_About this task:_ Your answer must consist of exactly the lines below, starting with the line with "replyQueue := s.replyQueue ++ [reply]" and going on through the line with "sym s).engine = s.engine := rfl", and nothing else.

[[ Data for the task open ]]

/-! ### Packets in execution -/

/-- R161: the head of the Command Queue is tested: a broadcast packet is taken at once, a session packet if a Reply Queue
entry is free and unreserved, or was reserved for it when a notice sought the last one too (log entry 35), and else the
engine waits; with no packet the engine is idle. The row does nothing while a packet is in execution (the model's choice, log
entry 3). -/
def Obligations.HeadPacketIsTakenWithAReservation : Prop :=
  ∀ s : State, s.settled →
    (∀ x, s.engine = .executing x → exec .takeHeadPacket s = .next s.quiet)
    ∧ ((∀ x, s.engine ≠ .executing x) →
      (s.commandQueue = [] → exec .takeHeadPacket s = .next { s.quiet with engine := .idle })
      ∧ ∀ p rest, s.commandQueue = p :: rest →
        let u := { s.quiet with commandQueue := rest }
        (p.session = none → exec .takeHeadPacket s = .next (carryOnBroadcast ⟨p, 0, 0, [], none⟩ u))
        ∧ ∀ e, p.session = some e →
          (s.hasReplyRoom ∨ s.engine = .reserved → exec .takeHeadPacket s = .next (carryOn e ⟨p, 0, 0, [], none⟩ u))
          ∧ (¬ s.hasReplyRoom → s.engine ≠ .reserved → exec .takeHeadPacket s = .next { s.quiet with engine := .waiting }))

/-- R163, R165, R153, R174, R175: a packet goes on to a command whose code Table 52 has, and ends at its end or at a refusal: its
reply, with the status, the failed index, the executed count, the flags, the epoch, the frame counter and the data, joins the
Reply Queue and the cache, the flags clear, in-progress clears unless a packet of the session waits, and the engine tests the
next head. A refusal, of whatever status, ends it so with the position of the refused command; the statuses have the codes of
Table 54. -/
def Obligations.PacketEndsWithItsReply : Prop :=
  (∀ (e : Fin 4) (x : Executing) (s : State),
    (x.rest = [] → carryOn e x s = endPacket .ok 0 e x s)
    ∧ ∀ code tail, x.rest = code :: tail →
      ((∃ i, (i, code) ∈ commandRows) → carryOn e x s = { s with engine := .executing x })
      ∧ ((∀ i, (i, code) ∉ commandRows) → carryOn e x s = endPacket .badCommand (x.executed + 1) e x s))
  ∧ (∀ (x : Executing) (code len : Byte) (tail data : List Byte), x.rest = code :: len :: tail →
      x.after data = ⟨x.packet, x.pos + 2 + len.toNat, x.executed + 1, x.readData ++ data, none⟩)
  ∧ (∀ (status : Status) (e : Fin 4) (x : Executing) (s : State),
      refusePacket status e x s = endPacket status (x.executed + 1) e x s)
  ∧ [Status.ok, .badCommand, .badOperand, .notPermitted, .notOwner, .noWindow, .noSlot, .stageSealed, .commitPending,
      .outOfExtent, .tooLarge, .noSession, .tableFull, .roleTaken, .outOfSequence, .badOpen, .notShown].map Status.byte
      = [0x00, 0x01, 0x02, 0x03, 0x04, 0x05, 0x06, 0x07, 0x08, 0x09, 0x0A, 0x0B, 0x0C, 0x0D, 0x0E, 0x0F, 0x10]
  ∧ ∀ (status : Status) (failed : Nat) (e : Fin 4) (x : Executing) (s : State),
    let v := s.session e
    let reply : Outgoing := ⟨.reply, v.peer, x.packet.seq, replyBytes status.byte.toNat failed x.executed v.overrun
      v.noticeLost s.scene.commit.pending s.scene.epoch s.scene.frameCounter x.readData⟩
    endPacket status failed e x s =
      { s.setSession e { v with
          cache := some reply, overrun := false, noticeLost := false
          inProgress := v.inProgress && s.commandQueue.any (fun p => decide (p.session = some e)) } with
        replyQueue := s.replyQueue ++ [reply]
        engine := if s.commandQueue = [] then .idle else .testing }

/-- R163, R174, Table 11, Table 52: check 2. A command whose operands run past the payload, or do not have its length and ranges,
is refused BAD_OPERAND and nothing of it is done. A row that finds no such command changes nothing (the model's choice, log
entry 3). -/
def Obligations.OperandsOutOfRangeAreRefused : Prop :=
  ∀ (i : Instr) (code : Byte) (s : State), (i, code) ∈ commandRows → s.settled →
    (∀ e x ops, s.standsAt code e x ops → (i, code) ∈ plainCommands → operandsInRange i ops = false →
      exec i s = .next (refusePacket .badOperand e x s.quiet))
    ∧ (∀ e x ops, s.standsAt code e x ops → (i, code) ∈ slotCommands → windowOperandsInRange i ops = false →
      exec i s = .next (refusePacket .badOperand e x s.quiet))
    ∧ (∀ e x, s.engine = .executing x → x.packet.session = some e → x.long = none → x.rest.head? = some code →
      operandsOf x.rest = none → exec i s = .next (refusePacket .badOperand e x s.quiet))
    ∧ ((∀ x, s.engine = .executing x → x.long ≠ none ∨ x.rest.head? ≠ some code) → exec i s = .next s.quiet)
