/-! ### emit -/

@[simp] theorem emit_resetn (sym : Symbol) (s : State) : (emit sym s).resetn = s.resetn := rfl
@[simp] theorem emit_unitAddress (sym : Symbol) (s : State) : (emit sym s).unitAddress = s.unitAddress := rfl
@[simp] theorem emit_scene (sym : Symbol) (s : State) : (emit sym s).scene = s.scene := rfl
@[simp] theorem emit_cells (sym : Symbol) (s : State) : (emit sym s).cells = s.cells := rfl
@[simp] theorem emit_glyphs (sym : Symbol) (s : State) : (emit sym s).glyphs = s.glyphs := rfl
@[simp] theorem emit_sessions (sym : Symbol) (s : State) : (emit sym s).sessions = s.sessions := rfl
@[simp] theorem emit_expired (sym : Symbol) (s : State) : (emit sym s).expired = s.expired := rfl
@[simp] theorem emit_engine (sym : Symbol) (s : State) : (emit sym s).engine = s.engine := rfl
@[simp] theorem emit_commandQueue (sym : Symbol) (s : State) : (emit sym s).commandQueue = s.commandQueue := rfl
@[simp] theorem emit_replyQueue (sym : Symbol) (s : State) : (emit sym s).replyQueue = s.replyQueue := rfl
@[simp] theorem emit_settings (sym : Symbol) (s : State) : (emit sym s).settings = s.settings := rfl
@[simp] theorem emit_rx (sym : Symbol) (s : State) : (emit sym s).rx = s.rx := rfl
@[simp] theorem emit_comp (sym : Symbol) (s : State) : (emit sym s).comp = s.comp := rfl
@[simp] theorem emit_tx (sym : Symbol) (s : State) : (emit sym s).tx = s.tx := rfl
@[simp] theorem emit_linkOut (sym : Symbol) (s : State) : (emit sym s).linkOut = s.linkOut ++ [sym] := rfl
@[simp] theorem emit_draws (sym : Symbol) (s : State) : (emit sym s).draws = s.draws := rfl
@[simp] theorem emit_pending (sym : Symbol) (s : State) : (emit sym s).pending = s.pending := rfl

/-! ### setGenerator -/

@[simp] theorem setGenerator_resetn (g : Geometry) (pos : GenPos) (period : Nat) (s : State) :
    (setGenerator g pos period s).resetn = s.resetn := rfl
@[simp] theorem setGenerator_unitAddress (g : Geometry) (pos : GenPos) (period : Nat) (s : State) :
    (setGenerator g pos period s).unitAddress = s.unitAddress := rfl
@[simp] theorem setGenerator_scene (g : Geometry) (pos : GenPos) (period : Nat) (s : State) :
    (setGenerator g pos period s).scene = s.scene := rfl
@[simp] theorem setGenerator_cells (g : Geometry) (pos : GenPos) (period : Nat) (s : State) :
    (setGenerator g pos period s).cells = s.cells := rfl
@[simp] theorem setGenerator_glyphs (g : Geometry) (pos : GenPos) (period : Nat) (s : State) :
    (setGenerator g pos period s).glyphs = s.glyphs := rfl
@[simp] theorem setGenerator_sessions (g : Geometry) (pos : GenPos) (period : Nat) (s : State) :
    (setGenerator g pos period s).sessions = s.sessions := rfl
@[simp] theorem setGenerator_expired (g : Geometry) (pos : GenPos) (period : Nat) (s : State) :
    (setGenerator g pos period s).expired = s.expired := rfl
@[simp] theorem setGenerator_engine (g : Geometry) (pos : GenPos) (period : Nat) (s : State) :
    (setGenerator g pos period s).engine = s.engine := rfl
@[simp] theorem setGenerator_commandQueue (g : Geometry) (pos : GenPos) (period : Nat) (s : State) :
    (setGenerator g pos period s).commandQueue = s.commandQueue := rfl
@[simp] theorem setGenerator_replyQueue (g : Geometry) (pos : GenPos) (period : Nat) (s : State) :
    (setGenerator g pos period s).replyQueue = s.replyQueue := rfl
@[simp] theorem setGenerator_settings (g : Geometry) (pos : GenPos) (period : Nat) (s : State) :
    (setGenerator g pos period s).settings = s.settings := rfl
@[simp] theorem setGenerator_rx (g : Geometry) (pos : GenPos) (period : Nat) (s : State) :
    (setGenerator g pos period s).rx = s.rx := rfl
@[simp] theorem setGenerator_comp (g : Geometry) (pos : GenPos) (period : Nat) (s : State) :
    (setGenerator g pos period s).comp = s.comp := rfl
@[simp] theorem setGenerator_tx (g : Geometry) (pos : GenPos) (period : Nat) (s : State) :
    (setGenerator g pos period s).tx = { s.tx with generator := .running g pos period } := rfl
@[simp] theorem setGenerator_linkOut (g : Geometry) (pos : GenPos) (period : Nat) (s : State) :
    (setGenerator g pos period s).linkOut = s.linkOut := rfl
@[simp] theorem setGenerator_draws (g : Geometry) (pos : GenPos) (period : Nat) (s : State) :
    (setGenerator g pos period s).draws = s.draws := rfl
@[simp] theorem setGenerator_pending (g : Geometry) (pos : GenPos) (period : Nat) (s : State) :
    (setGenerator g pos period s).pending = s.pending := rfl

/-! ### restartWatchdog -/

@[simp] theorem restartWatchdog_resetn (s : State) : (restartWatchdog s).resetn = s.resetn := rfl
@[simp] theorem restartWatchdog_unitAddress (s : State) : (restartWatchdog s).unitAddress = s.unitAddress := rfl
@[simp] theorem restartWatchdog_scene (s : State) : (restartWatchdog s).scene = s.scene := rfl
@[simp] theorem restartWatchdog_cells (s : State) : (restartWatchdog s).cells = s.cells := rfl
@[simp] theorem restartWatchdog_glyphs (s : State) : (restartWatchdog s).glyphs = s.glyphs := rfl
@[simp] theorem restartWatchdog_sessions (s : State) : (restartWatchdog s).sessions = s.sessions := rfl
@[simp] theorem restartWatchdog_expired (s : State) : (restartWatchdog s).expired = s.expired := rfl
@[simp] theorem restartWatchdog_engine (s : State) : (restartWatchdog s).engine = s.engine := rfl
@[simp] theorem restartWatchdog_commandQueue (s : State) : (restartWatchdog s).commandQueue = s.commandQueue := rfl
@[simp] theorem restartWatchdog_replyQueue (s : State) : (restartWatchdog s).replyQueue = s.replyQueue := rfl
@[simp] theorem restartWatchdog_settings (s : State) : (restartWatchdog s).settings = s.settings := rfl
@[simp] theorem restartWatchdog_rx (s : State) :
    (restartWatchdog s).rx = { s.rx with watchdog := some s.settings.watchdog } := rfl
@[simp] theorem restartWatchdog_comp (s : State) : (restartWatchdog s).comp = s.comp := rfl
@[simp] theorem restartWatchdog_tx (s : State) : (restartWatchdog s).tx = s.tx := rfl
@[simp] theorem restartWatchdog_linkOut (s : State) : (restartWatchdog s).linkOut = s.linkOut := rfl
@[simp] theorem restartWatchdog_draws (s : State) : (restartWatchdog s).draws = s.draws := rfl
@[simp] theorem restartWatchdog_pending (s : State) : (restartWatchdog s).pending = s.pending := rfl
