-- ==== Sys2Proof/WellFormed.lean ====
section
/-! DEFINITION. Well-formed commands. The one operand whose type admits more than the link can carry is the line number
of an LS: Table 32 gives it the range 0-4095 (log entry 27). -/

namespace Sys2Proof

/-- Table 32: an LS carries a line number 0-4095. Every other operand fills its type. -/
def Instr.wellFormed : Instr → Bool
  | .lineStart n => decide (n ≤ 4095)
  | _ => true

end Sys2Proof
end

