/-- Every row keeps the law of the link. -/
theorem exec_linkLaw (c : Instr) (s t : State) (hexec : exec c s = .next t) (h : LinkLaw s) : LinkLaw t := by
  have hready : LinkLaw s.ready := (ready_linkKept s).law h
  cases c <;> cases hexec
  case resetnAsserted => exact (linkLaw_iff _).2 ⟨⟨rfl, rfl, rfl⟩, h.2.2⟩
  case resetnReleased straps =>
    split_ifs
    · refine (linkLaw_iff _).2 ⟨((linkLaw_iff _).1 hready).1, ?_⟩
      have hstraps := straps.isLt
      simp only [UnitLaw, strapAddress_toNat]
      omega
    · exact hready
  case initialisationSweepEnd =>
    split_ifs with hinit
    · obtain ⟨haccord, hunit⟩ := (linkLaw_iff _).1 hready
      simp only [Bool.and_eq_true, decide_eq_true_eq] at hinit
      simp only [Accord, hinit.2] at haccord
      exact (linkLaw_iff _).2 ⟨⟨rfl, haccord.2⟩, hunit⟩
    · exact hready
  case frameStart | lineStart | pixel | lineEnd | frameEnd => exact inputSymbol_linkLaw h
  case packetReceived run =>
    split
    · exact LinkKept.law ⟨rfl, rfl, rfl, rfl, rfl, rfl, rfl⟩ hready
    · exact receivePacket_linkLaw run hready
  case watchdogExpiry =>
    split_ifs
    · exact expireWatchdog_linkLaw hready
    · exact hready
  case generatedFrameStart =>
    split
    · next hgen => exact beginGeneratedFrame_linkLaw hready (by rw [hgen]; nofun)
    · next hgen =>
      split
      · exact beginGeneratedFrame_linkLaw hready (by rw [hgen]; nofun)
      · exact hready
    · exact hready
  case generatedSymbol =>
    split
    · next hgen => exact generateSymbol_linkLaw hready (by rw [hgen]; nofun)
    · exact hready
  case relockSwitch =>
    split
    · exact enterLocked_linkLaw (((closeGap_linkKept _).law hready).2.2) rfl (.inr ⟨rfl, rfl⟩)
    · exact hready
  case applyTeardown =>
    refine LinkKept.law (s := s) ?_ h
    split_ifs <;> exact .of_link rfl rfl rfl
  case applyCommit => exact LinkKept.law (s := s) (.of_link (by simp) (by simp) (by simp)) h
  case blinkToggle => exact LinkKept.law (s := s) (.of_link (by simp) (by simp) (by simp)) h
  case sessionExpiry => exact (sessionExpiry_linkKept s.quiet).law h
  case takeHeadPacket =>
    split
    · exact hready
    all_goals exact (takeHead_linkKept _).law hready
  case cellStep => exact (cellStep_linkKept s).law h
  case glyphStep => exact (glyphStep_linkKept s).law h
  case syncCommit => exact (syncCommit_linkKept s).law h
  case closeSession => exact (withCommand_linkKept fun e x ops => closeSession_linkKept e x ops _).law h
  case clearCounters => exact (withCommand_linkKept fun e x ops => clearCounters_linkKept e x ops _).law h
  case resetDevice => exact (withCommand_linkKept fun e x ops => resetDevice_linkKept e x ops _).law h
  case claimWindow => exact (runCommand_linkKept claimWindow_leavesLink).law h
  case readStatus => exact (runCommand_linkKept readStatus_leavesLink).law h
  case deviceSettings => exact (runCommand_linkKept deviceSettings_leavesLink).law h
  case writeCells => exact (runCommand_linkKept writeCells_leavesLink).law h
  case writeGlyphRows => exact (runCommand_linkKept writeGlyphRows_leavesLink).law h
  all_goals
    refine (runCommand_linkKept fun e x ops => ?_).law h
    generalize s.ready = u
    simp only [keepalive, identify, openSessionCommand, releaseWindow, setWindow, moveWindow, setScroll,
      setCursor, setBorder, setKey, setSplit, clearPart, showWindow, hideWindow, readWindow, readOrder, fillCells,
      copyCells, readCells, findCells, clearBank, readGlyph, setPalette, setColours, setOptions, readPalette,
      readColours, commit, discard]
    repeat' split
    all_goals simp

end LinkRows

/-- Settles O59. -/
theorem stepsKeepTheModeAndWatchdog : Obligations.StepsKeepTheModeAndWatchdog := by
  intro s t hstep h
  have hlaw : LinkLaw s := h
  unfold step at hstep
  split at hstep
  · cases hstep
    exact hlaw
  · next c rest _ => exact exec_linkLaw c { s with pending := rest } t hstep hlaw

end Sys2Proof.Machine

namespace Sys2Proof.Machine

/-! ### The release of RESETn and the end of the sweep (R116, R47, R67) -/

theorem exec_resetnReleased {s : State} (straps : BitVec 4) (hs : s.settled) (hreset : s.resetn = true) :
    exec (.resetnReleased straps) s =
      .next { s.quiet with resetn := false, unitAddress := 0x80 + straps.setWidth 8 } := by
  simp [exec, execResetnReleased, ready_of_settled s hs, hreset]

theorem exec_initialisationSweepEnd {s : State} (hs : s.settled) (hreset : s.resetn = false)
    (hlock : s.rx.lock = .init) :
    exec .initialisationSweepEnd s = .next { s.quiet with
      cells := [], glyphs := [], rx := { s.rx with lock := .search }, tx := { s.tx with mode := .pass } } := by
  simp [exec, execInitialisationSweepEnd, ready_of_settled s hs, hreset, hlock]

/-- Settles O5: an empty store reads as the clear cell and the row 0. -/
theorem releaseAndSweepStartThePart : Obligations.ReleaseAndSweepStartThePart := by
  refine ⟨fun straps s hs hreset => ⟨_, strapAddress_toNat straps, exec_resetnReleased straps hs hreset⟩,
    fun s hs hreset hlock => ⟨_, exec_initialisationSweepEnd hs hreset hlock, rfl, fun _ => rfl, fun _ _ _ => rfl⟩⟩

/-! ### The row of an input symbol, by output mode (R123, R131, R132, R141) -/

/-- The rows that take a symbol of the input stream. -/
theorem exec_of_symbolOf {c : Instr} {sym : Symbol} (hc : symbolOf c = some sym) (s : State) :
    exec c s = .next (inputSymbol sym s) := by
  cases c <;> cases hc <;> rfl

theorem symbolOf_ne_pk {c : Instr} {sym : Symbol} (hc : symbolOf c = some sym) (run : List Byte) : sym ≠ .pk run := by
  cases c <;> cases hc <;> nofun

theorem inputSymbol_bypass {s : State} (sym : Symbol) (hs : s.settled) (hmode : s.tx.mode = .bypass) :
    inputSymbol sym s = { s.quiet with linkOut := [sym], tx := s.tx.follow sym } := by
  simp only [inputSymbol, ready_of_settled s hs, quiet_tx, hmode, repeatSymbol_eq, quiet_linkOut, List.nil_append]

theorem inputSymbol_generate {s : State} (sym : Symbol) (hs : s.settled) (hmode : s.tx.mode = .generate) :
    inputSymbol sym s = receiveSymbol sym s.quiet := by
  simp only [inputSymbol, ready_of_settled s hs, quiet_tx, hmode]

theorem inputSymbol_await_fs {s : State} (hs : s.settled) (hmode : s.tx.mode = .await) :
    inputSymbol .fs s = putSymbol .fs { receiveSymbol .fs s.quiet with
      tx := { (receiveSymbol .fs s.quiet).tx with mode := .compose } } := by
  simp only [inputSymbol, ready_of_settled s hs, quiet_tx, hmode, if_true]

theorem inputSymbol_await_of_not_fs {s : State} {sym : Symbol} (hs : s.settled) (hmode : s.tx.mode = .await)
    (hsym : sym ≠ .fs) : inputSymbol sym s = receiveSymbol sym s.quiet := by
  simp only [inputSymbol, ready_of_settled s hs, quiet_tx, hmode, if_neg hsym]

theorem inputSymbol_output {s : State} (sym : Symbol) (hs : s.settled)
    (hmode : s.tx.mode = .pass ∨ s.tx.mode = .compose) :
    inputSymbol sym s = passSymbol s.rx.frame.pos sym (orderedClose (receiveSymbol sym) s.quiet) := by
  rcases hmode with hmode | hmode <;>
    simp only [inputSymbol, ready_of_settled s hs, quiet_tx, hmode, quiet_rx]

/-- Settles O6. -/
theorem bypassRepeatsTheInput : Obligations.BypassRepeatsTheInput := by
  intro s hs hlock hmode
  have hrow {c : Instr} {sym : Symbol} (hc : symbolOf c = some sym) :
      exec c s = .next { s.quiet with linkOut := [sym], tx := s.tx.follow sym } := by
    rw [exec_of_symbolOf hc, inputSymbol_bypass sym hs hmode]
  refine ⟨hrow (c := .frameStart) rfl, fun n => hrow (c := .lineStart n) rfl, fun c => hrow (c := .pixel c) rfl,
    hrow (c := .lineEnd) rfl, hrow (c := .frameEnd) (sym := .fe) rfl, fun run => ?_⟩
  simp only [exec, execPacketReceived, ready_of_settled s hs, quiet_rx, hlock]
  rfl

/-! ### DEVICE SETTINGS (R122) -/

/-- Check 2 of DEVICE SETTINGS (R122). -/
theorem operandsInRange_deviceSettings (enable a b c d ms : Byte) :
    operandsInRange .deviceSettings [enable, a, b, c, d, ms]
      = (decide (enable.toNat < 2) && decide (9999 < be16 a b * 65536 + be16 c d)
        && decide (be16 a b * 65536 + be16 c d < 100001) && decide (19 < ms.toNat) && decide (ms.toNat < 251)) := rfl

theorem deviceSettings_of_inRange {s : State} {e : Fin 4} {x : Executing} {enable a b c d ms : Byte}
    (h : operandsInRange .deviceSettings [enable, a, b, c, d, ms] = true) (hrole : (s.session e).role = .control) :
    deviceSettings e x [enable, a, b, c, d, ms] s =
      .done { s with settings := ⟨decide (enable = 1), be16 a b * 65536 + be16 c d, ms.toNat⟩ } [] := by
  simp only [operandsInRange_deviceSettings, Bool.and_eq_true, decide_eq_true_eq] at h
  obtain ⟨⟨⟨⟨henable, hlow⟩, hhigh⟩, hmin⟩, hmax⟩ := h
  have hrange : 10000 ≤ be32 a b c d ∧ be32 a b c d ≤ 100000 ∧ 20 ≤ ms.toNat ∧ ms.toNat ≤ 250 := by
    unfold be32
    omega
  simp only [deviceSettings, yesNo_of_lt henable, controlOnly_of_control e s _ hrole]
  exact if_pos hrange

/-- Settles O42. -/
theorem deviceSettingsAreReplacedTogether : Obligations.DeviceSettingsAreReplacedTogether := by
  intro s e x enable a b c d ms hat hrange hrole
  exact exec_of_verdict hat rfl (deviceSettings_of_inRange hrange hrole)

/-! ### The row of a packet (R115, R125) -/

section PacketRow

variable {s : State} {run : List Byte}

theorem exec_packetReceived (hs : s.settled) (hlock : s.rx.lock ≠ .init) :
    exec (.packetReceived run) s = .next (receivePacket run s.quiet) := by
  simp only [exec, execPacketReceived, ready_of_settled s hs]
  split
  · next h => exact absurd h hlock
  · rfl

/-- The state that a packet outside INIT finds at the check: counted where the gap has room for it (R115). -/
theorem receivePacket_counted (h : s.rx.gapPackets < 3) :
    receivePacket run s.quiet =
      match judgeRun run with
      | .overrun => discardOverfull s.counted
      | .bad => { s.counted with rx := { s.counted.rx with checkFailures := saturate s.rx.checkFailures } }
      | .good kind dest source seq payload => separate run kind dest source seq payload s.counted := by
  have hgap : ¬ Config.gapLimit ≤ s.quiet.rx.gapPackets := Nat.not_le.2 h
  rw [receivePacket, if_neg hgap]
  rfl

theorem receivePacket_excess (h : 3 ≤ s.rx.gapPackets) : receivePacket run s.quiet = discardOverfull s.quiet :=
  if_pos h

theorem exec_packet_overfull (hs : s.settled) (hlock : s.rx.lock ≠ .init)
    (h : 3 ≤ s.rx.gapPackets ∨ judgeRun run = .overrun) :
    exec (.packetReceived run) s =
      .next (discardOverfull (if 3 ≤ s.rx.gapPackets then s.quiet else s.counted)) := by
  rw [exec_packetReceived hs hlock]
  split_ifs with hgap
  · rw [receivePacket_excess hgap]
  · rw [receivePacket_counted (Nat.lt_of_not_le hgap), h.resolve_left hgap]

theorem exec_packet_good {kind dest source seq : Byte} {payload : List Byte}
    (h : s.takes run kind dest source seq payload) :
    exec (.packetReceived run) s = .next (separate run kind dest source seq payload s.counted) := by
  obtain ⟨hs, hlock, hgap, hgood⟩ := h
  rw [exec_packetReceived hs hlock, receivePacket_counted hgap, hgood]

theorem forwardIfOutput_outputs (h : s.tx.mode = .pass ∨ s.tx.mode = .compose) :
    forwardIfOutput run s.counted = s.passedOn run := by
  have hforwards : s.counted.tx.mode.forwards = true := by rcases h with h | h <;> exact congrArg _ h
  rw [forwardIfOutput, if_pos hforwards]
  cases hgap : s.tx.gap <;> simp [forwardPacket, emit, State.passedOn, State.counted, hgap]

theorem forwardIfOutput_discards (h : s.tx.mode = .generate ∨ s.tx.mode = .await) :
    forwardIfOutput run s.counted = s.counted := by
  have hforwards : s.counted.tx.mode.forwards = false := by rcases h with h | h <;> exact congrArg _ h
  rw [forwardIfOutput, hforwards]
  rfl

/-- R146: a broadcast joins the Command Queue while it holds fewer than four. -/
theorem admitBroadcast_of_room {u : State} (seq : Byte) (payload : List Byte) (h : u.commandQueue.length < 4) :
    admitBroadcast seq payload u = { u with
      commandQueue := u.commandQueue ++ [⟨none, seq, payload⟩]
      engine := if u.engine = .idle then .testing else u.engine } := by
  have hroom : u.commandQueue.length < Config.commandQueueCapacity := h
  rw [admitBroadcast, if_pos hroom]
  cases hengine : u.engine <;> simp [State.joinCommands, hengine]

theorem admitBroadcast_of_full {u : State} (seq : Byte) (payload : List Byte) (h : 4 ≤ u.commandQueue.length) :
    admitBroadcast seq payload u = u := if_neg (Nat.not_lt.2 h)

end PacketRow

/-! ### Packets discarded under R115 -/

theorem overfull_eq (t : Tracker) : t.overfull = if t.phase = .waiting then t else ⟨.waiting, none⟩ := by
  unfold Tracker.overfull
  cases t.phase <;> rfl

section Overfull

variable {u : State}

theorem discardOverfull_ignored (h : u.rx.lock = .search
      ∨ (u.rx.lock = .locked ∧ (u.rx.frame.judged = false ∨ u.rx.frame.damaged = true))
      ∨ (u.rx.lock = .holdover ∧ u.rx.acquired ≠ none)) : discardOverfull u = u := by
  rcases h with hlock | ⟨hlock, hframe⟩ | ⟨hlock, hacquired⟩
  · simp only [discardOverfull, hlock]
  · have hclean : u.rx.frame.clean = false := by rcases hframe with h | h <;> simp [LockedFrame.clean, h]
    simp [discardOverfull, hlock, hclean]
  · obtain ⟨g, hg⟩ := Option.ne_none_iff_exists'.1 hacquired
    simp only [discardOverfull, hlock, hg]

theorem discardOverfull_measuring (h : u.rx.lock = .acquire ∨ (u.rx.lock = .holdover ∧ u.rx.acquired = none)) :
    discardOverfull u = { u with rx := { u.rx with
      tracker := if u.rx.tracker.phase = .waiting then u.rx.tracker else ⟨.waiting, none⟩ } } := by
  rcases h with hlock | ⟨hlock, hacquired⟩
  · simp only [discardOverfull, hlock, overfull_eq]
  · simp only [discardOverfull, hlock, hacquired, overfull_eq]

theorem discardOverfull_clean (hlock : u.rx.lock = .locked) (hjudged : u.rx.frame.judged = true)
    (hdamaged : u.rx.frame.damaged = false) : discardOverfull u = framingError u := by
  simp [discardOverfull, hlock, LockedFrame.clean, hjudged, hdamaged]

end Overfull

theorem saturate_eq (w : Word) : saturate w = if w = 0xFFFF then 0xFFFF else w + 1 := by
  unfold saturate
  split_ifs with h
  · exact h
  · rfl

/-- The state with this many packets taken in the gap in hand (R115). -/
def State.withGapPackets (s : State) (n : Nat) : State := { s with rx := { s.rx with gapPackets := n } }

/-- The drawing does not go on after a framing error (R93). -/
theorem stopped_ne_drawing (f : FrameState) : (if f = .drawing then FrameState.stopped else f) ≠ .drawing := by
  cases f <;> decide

[[ Data for the task closed ]]

_Reply to the exercise:_
        replyQueue := s.replyQueue ++ [reply]
        engine := if s.commandQueue = [] then .idle else .testing }

/-- R163, R174, Table 11, Table 52: check 2. A command whose operands run past the payload, or do not have its length and ranges,
is refused BAD_OPERAND and nothing of it is done. A row that finds no such command changes nothing (the model's choice, log
entry 3). -/
def Obligations.OperandsOutOfRangeAreRefused : Prop :=
  ∀ (i : Instr) (code : Byte) (s : State), (i, code) ∈ commandRows → s.settled →
    (∀ e x ops, s.standsAt code e x ops → (i, code) ∈ plainCommands → operandsInRange i ops = false →
      exec i s = .next (refusePacket .badOperand e x s.quiet))
    ∧ (∀ e x ops, s.standsAt code e x ops → (i, code) ∈ slotCommands → windowOperandsInRange i ops = false →
      exec i s = .next (refusePacket .badOperand e x s.quiet))
    ∧ (∀ e x, s.engine = .executing x → x.packet.session = some e → x.long = none → x.rest.head? = some code →
      operandsOf x.rest = none → exec i s = .next (refusePacket .badOperand e x s.quiet))
    ∧ ((∀ x, s.engine = .executing x → x.long ≠ none ∨ x.rest.head? ≠ some code) → exec i s = .next s.quiet)
/-! ### emit -/

@[simp] theorem emit_resetn (sym : Symbol) (s : State) : (emit sym s).resetn = s.resetn := rfl
@[simp] theorem emit_unitAddress (sym : Symbol) (s : State) : (emit sym s).unitAddress = s.unitAddress := rfl
@[simp] theorem emit_scene (sym : Symbol) (s : State) : (emit sym s).scene = s.scene := rfl
@[simp] theorem emit_cells (sym : Symbol) (s : State) : (emit sym s).cells = s.cells := rfl
@[simp] theorem emit_glyphs (sym : Symbol) (s : State) : (emit sym s).glyphs = s.glyphs := rfl
@[simp] theorem emit_sessions (sym : Symbol) (s : State) : (emit sym s).sessions = s.sessions := rfl
@[simp] theorem emit_expired (sym : Symbol) (s : State) : (emit sym s).expired = s.expired := rfl
@[simp] theorem emit_engine (sym : Symbol) (s : State) : (emit sym s).engine = s.engine := rfl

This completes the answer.